Stop loss, also known as "cutting meat", refers to cutting meat in time when the loss of an investment reaches a predetermined amount to avoid further loss. Its purpose is to limit the loss to a smaller range when the investment goes wrong. An important difference between stock investment and gambling is that the former can limit the loss within a certain range through stop loss and maximize the return on success. In other words, a stop loss makes it possible to get a bigger profit at a smaller cost. The fact that there are countless blood in the stock market shows that an unexpected investment mistake is fatal enough, but stop loss can help investors save the day.

Stop loss technology:

1 combined stop loss

Investors will no longer pay attention to a single fund product, but to the change of portfolio style of radical, stable and conservative funds. If the risk tolerance of investors changes, it should not be limited to sticking to the original fund product portfolio, but should take the initiative to adjust.

2 variety stop loss:

Money market funds have no stop loss, but are based on liquidity management of funds. Once it is held for three years, there will be a third-party agency guarantee, so don't worry too much.
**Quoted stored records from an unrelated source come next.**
-- ==== Sys2Proof/Tests/Slice0.lean ====
section
/-! SUPPORT. Tests with expected values from 95_test_vectors.md (the V number is cited) and from R80, R81; and one witness for each obligation that has hypotheses. -/

open Sys2Proof Sys2Proof.Machine

namespace Sys2Proof.Tests

/-! ### Helpers -/

/-- A field of the next state, none where the operation does not occur. -/
def after {α : Type} (i : Instr) (s : State) (f : State → α) : Option α :=
  match exec i s with
  | .next t => some (f t)
  | .fault _ => none
  | .refused _ => none

/-- Why an operation is refused, none where it is not. -/
def refusal (i : Instr) (s : State) : Option Refusal :=
  match exec i s with
  | .next _ => none
  | .fault _ => none
  | .refused r => some r

/-- A block in state `t` with a serial-engine request ready, nothing left to shift, and the given shift register and drive. -/
def ready (t : TState) (sr : Byte) (oe : Bool) : State :=
  { State.reset with ts := t.code, sr := sr, oe := oe, seIfg := true }

/-- A block in state `t` with a transfer pending. -/
def moving (t : TState) (sr : Byte) (cnt : Nibble) (oe : Bool) : State :=
  { State.reset with ts := t.code, sr := sr, cnt := cnt, oe := oe }

/-- The block right after reset and ARM. -/
def armed : State := { State.reset with seIfg := true }

/-- A block at rest with an input request ready. -/
def edged (data : Nibble) : State := { State.reset with data := data, inIfg := true }

/-- A block inside the hold of an input service. -/
def holding : State :=
  { State.reset with data := 9#4, inIfg := true, inIe := false, seIe := false, inBusy := true, ind := false }

/-- The elements of the transaction path. -/
structure TxnView where
  ts : Code
  data : Nibble
  sr : Byte
  cnt : Nibble
  oe : Bool
  seIfg : Bool
  tr : List TraceEvent
  deriving DecidableEq, Repr

/-- The elements of the input path. -/
structure InpView where
  data : Nibble
  seIfg : Bool
  seIe : Bool
  inIfg : Bool
  inIe : Bool
  inBusy : Bool
  ind : Bool
  tr : List TraceEvent
  deriving DecidableEq, Repr

def txn (t : State) : TxnView := ⟨t.ts, t.data, t.sr, t.cnt, t.oe, t.seIfg, t.tr⟩
def inp (t : State) : InpView := ⟨t.data, t.seIfg, t.seIe, t.inIfg, t.inIe, t.inBusy, t.ind, t.tr⟩

/-! ### WellFormed smoke: one ill-formed term for each check -/

theorem test_wf_word_ev_low_bits : canonicalWord 0x1F#8 = false ∧ canonicalWord 0x00#8 = true := by decide
theorem test_wf_word_sh_low_bits : canonicalWord 0x7F#8 = false ∧ canonicalWord 0x70#8 = true := by decide
theorem test_wf_word_ev_bit_four : canonicalWord 0x50#8 = false ∧ canonicalWord 0x94#8 = true := by decide
theorem test_wf_address_write_bit : slaveAddrOk 0x91#8 = false ∧ slaveAddrOk 0x90#8 = true := by decide
theorem test_wf_transfer_width : transferWidthOk 2#4 = false ∧ transferWidthOk 0#4 = false ∧ transferWidthOk 9#4 = false := by
  decide
theorem test_wf_parameters : configOk = true := by decide
theorem test_wf_every_operand : Instr.wf (.stepDac true) = true ∧ Instr.wf (.shift false) = true := by decide

/-! ### Decoding: words written out bit by bit from R70 to R73 and R80 -/

theorem test_decode_host : decode 0b00000000#8 = .ok .reset ∧ decode 0b00100000#8 = .ok .arm := by decide
theorem test_decode_input :
    decode 0b01000000#8 = .ok .edge ∧ decode 0b10100000#8 = .ok .inbegin ∧ decode 0b11000000#8 = .ok .inend := by decide
theorem test_decode_shift : decode 0b01100000#8 = .ok (.shift false) ∧ decode 0b01110000#8 = .ok (.shift true) := by decide
theorem test_decode_step_address :
    decode 0b10000000#8 = .ok .stepStart ∧ decode 0b10000001#8 = .ok .stepAaw ∧
    decode 0b10000010#8 = .ok .stepAacAck ∧ decode 0b10010010#8 = .ok .stepAacNack := by decide
theorem test_decode_step_data :
    decode 0b10000011#8 = .ok .stepDaw ∧ decode 0b10000100#8 = .ok (.stepDac false) ∧
    decode 0b10010100#8 = .ok (.stepDac true) ∧ decode 0b10000101#8 = .ok .stepStop := by decide
theorem test_decode_rejects :
    decode 0b11100000#8 = .error .noEvent ∧ decode 0b10001000#8 = .error .bit3Set ∧
    decode 0b10000110#8 = .error .noStateCode ∧ decode 0b10010111#8 = .error .noStateCode ∧
    decode 0b10010000#8 = .error .sampledBitWithoutSampler := by decide

/-! ### One step on a small state -/

/-- V65: RESET in the middle of a data byte. `sr` is a free value and is not looked at. -/
theorem test_reset_mid_byte :
    after .reset { moving .dataAckWait 0x14#8 6#4 true with data := 5#4 } (fun t => txn { t with sr := 0#8 }) =
      some ⟨0#3, 0#4, 0#8, 0#4, false, false, [.rst]⟩ := by decide
/-- V66: RESET inside the hold. -/
theorem test_reset_in_hold :
    after .reset holding inp = some ⟨0#4, false, true, false, true, false, true, [.rst]⟩ := by decide
/-- V64: ARM during the hold at rest. -/
theorem test_arm_in_hold :
    after .arm holding (fun t => (t.seIfg, t.seIe, t.inBusy)) = some (true, false, true) := by decide
/-- V62, V63: ARM refused outside rest. -/
theorem test_arm_busy :
    refusal .arm (moving .addrAckWait 0x90#8 5#4 true) = some .armWhileBusy ∧
    refusal .arm (ready .addrAckWait 0x90#8 true) = some .armWhileBusy := by decide
/-- V40, V42: EDGE, at rest and inside the hold. -/
theorem test_edge :
    after .edge State.reset State.inIfg = some true ∧
    after .edge { holding with inIfg := false } inp = some ⟨9#4, false, false, true, false, true, false, []⟩ := by decide
/-- V20, V23: a driven 1 sampled as it is, and pulled low by the environment. -/
theorem test_shift_driven :
    after (.shift true) (moving .addrAckWait 0x90#8 8#4 true) txn =
      some ⟨1#3, 0#4, 0x21#8, 7#4, true, false, [.bit (.driven true) true]⟩ ∧
    after (.shift false) (moving .addrAckWait 0x90#8 8#4 true) txn =
      some ⟨1#3, 0#4, 0x20#8, 7#4, true, false, [.bit (.driven true) false]⟩ := by decide
/-- V25, V30: the ack slot sampled high and completed, and no SHIFT without a pending transfer. -/
theorem test_shift_released :
    after (.shift true) (moving .addrAckCheck 0x90#8 1#4 false) txn =
      some ⟨2#3, 0#4, 0x21#8, 0#4, false, true, [.bit .z true]⟩ ∧
    refusal (.shift true) State.reset = some .shiftNotEnabled := by decide
/-- V3: the received bit does not matter in Start. -/
theorem test_step_start :
    after .stepStart (ready .start 0x01#8 false) txn = some ⟨1#3, 0#4, 0x90#8, 8#4, true, false, [.start]⟩ := by decide
/-- V14, V15: a STEP leaves a pending input request alone, and waits out the hold. -/
theorem test_step_start_and_input :
    after .stepStart { armed with inIfg := true } (fun t => (t.inIfg, t.inIe)) = some (true, true) ∧
    refusal .stepStart { holding with seIfg := true } = some .stepNotEnabled := by decide
/-- V4. -/
theorem test_step_aaw :
    after .stepAaw (ready .addrAckWait 0x90#8 true) txn = some ⟨2#3, 0#4, 0x90#8, 1#4, false, false, []⟩ := by decide
/-- V6, V9: the zero-extended data, and only bit 0 decides. -/
theorem test_step_aac_ack :
    after .stepAacAck { ready .addrAckCheck 0x20#8 false with data := 15#4 } txn =
      some ⟨3#3, 15#4, 0x0F#8, 8#4, true, false, []⟩ ∧
    after .stepAacAck (ready .addrAckCheck 0xFE#8 false) txn = some ⟨3#3, 0#4, 0x00#8, 8#4, true, false, []⟩ := by decide
/-- V8. -/
theorem test_step_aac_nack :
    after .stepAacNack { ready .addrAckCheck 0x21#8 false with data := 5#4 } txn =
      some ⟨5#3, 5#4, 0x00#8, 1#4, true, false, []⟩ := by decide
/-- The sampled bit selects one of the two, never both (R90). -/
theorem test_step_aac_wrong_bit :
    refusal .stepAacAck (ready .addrAckCheck 0x21#8 false) = some .stepNotSelected ∧
    refusal .stepAacNack (ready .addrAckCheck 0x20#8 false) = some .stepNotSelected := by decide
/-- V10. -/
theorem test_step_daw :
    after .stepDaw (ready .dataAckWait 0x05#8 true) txn = some ⟨4#3, 0#4, 0x05#8, 1#4, false, false, []⟩ := by decide
/-- V11, V12. -/
theorem test_step_dac :
    after (.stepDac false) (ready .dataAckCheck 0x0A#8 false) txn = some ⟨5#3, 0#4, 0x00#8, 1#4, true, false, []⟩ ∧
    after (.stepDac true) (ready .dataAckCheck 0x0B#8 false) txn = some ⟨5#3, 0#4, 0x00#8, 1#4, true, false, []⟩ := by decide
/-- V13. -/
theorem test_step_stop :
    after .stepStop (ready .stop 0x00#8 true) txn = some ⟨0#3, 0#4, 0xFF#8, 0#4, false, false, [.stop, .wake]⟩ := by decide
/-- V44, V45: the increment and its wrap. -/
theorem test_inbegin :
    after .inbegin (edged 14#4) inp = some ⟨15#4, false, false, true, false, true, false, [.ind false]⟩ ∧
    after .inbegin (edged 15#4) inp = some ⟨0#4, false, false, true, false, true, false, [.ind false]⟩ := by decide
/-- V46, V47. -/
theorem test_inbegin_not_enabled :
    refusal .inbegin holding = some .inbeginNotEnabled ∧ refusal .inbegin State.reset = some .inbeginNotEnabled := by decide
/-- V49: the serial-engine request survives the hold. -/
theorem test_inend :
    after .inend { holding with seIfg := true } inp = some ⟨9#4, true, true, false, true, false, true, [.ind true]⟩ := by decide
/-- V50. -/
theorem test_inend_not_enabled : refusal .inend State.reset = some .inendNotEnabled := by decide
/-- V84: the byte is what the master presented. -/
theorem test_bytes_presented :
    bytes [.start, .bit (.driven true) false, .bit (.driven false) false, .bit (.driven false) false,
      .bit (.driven true) true, .bit (.driven false) false, .bit (.driven false) false, .bit (.driven false) false,
      .bit (.driven false) false, .bit .z true, .bit (.driven false) false, .stop] = some [(0x90#8, true)] := by decide
/-- R109: after STEP.START the line stays low although `sr[7] = 1`; the first SHIFT presents it. After an ack slot it stays released. -/
theorem test_drive_held :
    after .stepStart (ready .start 0x01#8 false) (fun t => (t.sr.getLsbD 7, sdaPulledLow t)) = some (true, true) ∧
    after (.shift true) (moving .addrAckWait 0x90#8 8#4 true) sdaDrive = some (.driven true) ∧
    after .stepAacAck { ready .addrAckCheck 0x20#8 false with tr := [.bit .z false] } sdaDrive = some .z := by decide
/-- R109: through the pass-through the drive follows `sr[7]` at once. -/
theorem test_drive_pass_through :
    sdaDrive (setGe true (setOe true (loadSr 0x00#8 State.reset))) = .driven false ∧
    sdaDrive (setGe true (loadSr 0xFF#8 (ready .stop 0x00#8 true))) = .driven true := by decide
/-- R82: a resolved STEP.DAC has the word of R76, and a mnemonic that is not the one that runs has none. -/
theorem test_script_resolved :
    encodeScript [.resolved (.stepDac false)] (ready .dataAckCheck 0x0B#8 false) = some [0x94#8] ∧
    encodeScript [.resolved .stepAacAck] (ready .addrAckCheck 0x21#8 false) = none := by decide
/-- A word placed for the next step is the one that runs. -/
theorem test_placed_word :
    (match step (State.reset.withFetchWord 8 0x92) with
      | .next t => some (t.ts, t.sr, t.cnt, t.oe)
      | .fault _ => none
      | .refused _ => none) = some (5#3, 0x00#8, 1#4, true) := by decide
Stop loss of stock fund products should grasp the change of economic cycle. Only when the economy is booming, the stop loss will play a hedging role. The stop loss of bond fund products should consider the change of monetary policy.

Stop loss in operation mode. Mainly, investors can avoid the risk of concentrated investment in fund products by covering outstanding fund products or optimizing the portfolio structure of fund products.

4 mechanism stop loss. In other words, we should use the financial management idea of "not putting eggs in the same basket" to redistribute family assets among bank deposits, insurance and capital markets.

5 concept stop loss. Investors should adhere to long-term investment, value investment, diversified investment and rational investment in the specific fund product investment process. Stop loss by changing the habit of frequent fund operation and adhering to the correct concept of keeping the base.